- [What you will do]: Give an exact copy of the lines from the beginning of the listing below to the "Settles O5: bytes" line, inclusive.
Source data START
/-- A fetch that answers has read the encoding of the instruction, every byte of it at an address (R91, R93). -/
theorem standsAtPc_of_fetch_ok (h : fetch c s = .ok i) : StandsAtPc (encode i) s := by
  rcases fetch_cases c s with ⟨-, hf⟩ | ⟨-, -, -, hf⟩ | ⟨-, -, -, hf⟩ | ⟨_, -, -, -, -, hf⟩ | ⟨op, -, hop, hn, hf⟩ <;>
    rw [h] at hf <;> cases hf
  rw [encode_instrOf hop]
  exact map_range_M s (operandCount_le_two _) ▸ standsAtPc_map_range hn

/-- Where the encoding of an instruction stands at `pc`, the fetch answers that instruction, provided that the bytes
read speculatively have addresses too. -/
theorem fetch_of_standsAtPc (hc : c.speculativeOperandRead = true → s.pc + 2 ≤ 255) (h : StandsAtPc (encode i) s) :
    fetch c s = .ok i := by
  obtain ⟨b0, operands, he, hop, hlen⟩ := encodedForm i
  have hrange := h.eq_map_range
  rw [he] at h
  obtain ⟨-, rfl⟩ := h 0 b0 rfl
  obtain ⟨hn, -⟩ := h operands.length _ (List.getElem?_eq_getElem (Nat.lt_succ_self _))
  rw [fetch_instr hc hop (hlen ▸ hn)]
  congr 1
  refine encode_injective ?_
  rw [hrange, he, encode_instrOf hop, List.length_cons, hlen]
  exact (map_range_M s (operandCount_le_two _)).symm

theorem stepWith_of_standsAtPc (hs : s.status = .running) (hc : c.speculativeOperandRead = true → s.pc + 2 ≤ 255)
    (h : StandsAtPc (encode i) s) : stepWith c s = exec i s :=
  stepWith_of_fetch hs (fetch_of_standsAtPc hc h)

/-- At the default setting nothing is read speculatively. -/
theorem step_of_standsAtPc (hs : s.status = .running) (h : StandsAtPc (encode i) s) : step s = exec i s :=
  stepWith_of_standsAtPc hs nofun h

/-- Settles O5: bytes that decode to `i` with nothing left are the encoding of `i`. -/
theorem stepRunsTheDecodedInstruction : Obligations.StepRunsTheDecodedInstruction := by
  intro c s bytes i hs hat hd
  obtain rfl : bytes = encode i := by rw [encode_append_of_decode hd, List.append_nil]
  exact ⟨fun hc => stepWith_of_standsAtPc hs hc hat, step_of_standsAtPc hs hat⟩

end Sys2Proof.Claims

namespace Sys2Proof.Machine

variable {c : Config} {s : State}

/-- A RUNNING engine takes a step (R97): a fault of the fetch is a next state, and so is what an instruction does. -/
theorem exists_stepWith_next (hs : s.status = .running) (c : Config) : ∃ t, stepWith c s = .next t := by
  cases hf : fetch c s with
  | error f => exact ⟨_, stepWith_of_fault hs hf⟩
  | ok i => exact stepWith_of_fetch hs hf ▸ exec_next i s

/-- An engine that is not RUNNING takes no step, and whether it is HALTED or FAULTED alone says how it stops (R90). -/
theorem exists_stepWith_fault {s' : State} (hs : s.status ≠ .running) (h : s'.status = s.status) (c c' : Config) :
    ∃ f, stepWith c s = .fault f ∧ stepWith c' s' = .fault f := by
  cases hst : s.status with
  | running => exact absurd hst hs
  | halted => exact ⟨.engineHalted, by rw [stepWith, hst], by rw [stepWith, h, hst]⟩
  | faulted => exact ⟨.engineFaulted, by rw [stepWith, hst], by rw [stepWith, h, hst]⟩

/-- A register operand above 7 in the first operand byte raises RegisterIndexFault with it (R94). -/
theorem exec_instrOf_bad_first {op : Opcode} {b1 : Byte} (hm : 1 ≤ Claims.registerOperands (formatOf op))
    (h : 7 < b1.toNat) (b2 : Byte) (s : State) :
    exec (instrOf op b1 b2) s = .next (enterFault (.registerIndexFault b1) s) := by
  cases op with
  | halt | ret => exact absurd hm (by decide)
  | loadImmediate => exact execLoadImmediate_bad h b2 s
  | printRegister => exact execPrintRegister_bad h s
  | multiply => exact execMultiply_bad_first h b2 s
  | add => exact execAdd_bad_first h b2 s
  | push => exact execPush_bad h s
  | pop => exact execPop_bad h s
  | call => exact execCall_bad h s

/-- The second operand byte is checked after the first, in the opcodes with two register operands (R94). -/
theorem exec_instrOf_bad_second {op : Opcode} {b1 b2 : Byte} (hm : Claims.registerOperands (formatOf op) = 2)
    (h1 : b1.toNat ≤ 7) (h : 7 < b2.toNat) (s : State) :
    exec (instrOf op b1 b2) s = .next (enterFault (.registerIndexFault b2) s) := by
  obtain ⟨r, rfl⟩ := exists_reg_of_toNat_le h1
  cases op with
  | multiply => exact execMultiply_bad_second r h s
  | add => exact execAdd_bad_second r h s
  | halt | ret | loadImmediate | printRegister | push | pop | call => exact absurd hm (by decide)

/-- The setting does not matter where the two bytes after the opcode have addresses. -/
theorem fetch_eq_fetch (h : s.pc + 2 ≤ 255) (c c' : Config) : fetch c s = fetch c' s := by
  rw [fetch_eq (by omega) fun _ => h, fetch_eq (by omega) fun _ => h]

theorem stepWith_eq_of_fetch_eq {c c' : Config} (h : fetch c s = fetch c' s) : stepWith c s = stepWith c' s := by
  rw [stepWith, stepWith, h]

end Sys2Proof.Machine

namespace Sys2Proof.Claims

open Sys2Proof.Machine

/-- Settles O7: fault entry and every instruction answer a next state, and an engine that is not RUNNING stops. -/
theorem engineStepsExactlyWhileRunning : Obligations.EngineStepsExactlyWhileRunning := by
  refine fun c s => ⟨fun hs => exists_stepWith_next hs c, ?_⟩
  rintro hs ⟨t, h⟩
  obtain ⟨hrun, -⟩ := stepWith_next_cases h
  rw [hrun] at hs
  exact hs.elim nofun nofun

/-- Settles O8: the fetch makes the checks up to the operand bytes in this order, the instruction the two register
checks, and CALL the check of its return address after them. -/
theorem faultsAreRaisedInTheGivenOrder : Obligations.FaultsAreRaisedInTheGivenOrder := by
  intro c s hs
  refine ⟨fun hpc => stepWith_of_fault hs (fetch_past_end c hpc),
    fun hc hpc => stepWith_of_fault hs (fetch_speculative_past_end hc hpc), fun hpc hc => ?_⟩
  have hc2 : c.speculativeOperandRead = true → s.pc + 2 ≤ 255 := fun h => by have := hc h; omega
  refine ⟨fun h => stepWith_illegal hs hpc hc2 ((not_listed_iff _).1 h), fun n m hrow => ?_⟩
  obtain ⟨op, hop, rfl, rfl⟩ := (mem_opcodeTable_iff _ n m).1 hrow
  refine ⟨fun hn => stepWith_past_end hs hpc hop (.inl hn), fun hn => ?_⟩
  rw [stepWith_instr hs hc2 hop hn]
  refine ⟨fun hm h1 => exec_instrOf_bad_first hm h1 _ s, fun hm h1 h2 => exec_instrOf_bad_second hm h1 h2 s,
    fun hcall hat h1 => ?_⟩
  obtain rfl : op = .call := Option.some.inj (hop.symm.trans ((opcodeOf?_eq_some_iff _ .call).2 hcall))
  obtain ⟨r, hr⟩ := exists_reg_of_toNat_le h1
  have hoperand : Memory.read s.mem (s.pc + 1) = byteOfReg r := by rw [hat]; exact hr
  rw [hoperand]
  have hraise := execCall_no_return_address r (s := s) (by omega)
  rw [hat] at hraise
  exact hraise

/-- Settles O9: below 254 both bytes after the opcode have addresses, above 255 the opcode has none; at 254 and 255 the
speculative read is what faults, if the engine runs at all. -/
theorem settingsDifferOnlyAtTheTopOfMemory : Obligations.SettingsDifferOnlyAtTheTopOfMemory := by
  intro s
  have hsame : s.pc ≠ 254 → s.pc ≠ 255 → stepWith speculative s = stepWith nonSpeculative s := fun h4 h5 => by
    apply stepWith_eq_of_fetch_eq
    by_cases hpc : 255 < s.pc
    · rw [fetch_past_end _ hpc, fetch_past_end _ hpc]
    · exact fetch_eq_fetch (by omega) _ _
  refine ⟨hsame, ?_⟩
  by_cases hs : s.status = .running
  · by_cases hpc : s.pc = 254 ∨ s.pc = 255
    · exact .inr (stepWith_of_fault hs (fetch_speculative_past_end rfl hpc))
    · obtain ⟨h4, h5⟩ := not_or.1 hpc
      exact .inl (hsame h4 h5)
  · obtain ⟨f, h, h'⟩ := exists_stepWith_fault hs rfl speculative nonSpeculative
    exact .inl (h.trans h'.symm)

end Sys2Proof.Claims
end

section
/-! PROOFS. What one instruction can do, as a relation: it completes, in one way per instruction; or it is ill formed
and raises RegisterIndexFault; or it is a CALL whose return address does not fit.  The claims over every step are case
splits over `Completes`, at the instruction whose encoding stands at `pc`. -/

namespace Sys2Proof.Machine

open Sys2Proof.Claims

/-- The state a push of the byte `v` leaves where the next instruction is at `p` (R141, R150). -/
def pushed (v : Byte) (p : Nat) (s : State) : State :=
  { decSp s with mem := Memory.write s.mem (pushAddress s) v, pc := p }

@[simp] theorem pushed_pc (v : Byte) (p : Nat) (s : State) : (pushed v p s).pc = p := rfl

@[simp] theorem readReg_pushed (r : Reg) (v : Byte) (p : Nat) (s : State) :
    readReg r (pushed v p s) = readReg r (decSp s) := rfl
Source data END
- [Answer for the task]:
/-- A fetch that answers has read the encoding of the instruction, every byte of it at an address (R91, R93). -/
theorem standsAtPc_of_fetch_ok (h : fetch c s = .ok i) : StandsAtPc (encode i) s := by
  rcases fetch_cases c s with ⟨-, hf⟩ | ⟨-, -, -, hf⟩ | ⟨-, -, -, hf⟩ | ⟨_, -, -, -, -, hf⟩ | ⟨op, -, hop, hn, hf⟩ <;>
    rw [h] at hf <;> cases hf
  rw [encode_instrOf hop]
  exact map_range_M s (operandCount_le_two _) ▸ standsAtPc_map_range hn

/-- Where the encoding of an instruction stands at `pc`, the fetch answers that instruction, provided that the bytes
read speculatively have addresses too. -/
theorem fetch_of_standsAtPc (hc : c.speculativeOperandRead = true → s.pc + 2 ≤ 255) (h : StandsAtPc (encode i) s) :
    fetch c s = .ok i := by
  obtain ⟨b0, operands, he, hop, hlen⟩ := encodedForm i
  have hrange := h.eq_map_range
  rw [he] at h
  obtain ⟨-, rfl⟩ := h 0 b0 rfl
  obtain ⟨hn, -⟩ := h operands.length _ (List.getElem?_eq_getElem (Nat.lt_succ_self _))
  rw [fetch_instr hc hop (hlen ▸ hn)]
  congr 1
  refine encode_injective ?_
  rw [hrange, he, encode_instrOf hop, List.length_cons, hlen]
  exact (map_range_M s (operandCount_le_two _)).symm

theorem stepWith_of_standsAtPc (hs : s.status = .running) (hc : c.speculativeOperandRead = true → s.pc + 2 ≤ 255)
    (h : StandsAtPc (encode i) s) : stepWith c s = exec i s :=
  stepWith_of_fetch hs (fetch_of_standsAtPc hc h)

/-- At the default setting nothing is read speculatively. -/
theorem step_of_standsAtPc (hs : s.status = .running) (h : StandsAtPc (encode i) s) : step s = exec i s :=
  stepWith_of_standsAtPc hs nofun h

/-- Settles O5: bytes that decode to `i` with nothing left are the encoding of `i`. -/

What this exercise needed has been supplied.